→ **EXERCISE**: Restate the data below, keeping every line the same.

→ **DATA FOR THE TASK**:
-- ==== Sys2Proof/Decode.lean ====
section
/-!
DEFINITION. spec/opcode_table.json gives no row a word, a mask or a field, so no word spells a command.
-/

namespace Sys2Proof

/-- The command that a word spells by the table's bits: none, for the table gives no row any bits. -/
def decodeTableWord (_nbits _w : Nat) : Option Instr := none

end Sys2Proof
end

→ **RESULT OF THE EXERCISE**:
-- ==== Sys2Proof/Decode.lean ====
section
/-!
DEFINITION. spec/opcode_table.json gives no row a word, a mask or a field, so no word spells a command.
-/

namespace Sys2Proof

/-- The command that a word spells by the table's bits: none, for the table gives no row any bits. -/
def decodeTableWord (_nbits _w : Nat) : Option Instr := none

end Sys2Proof
end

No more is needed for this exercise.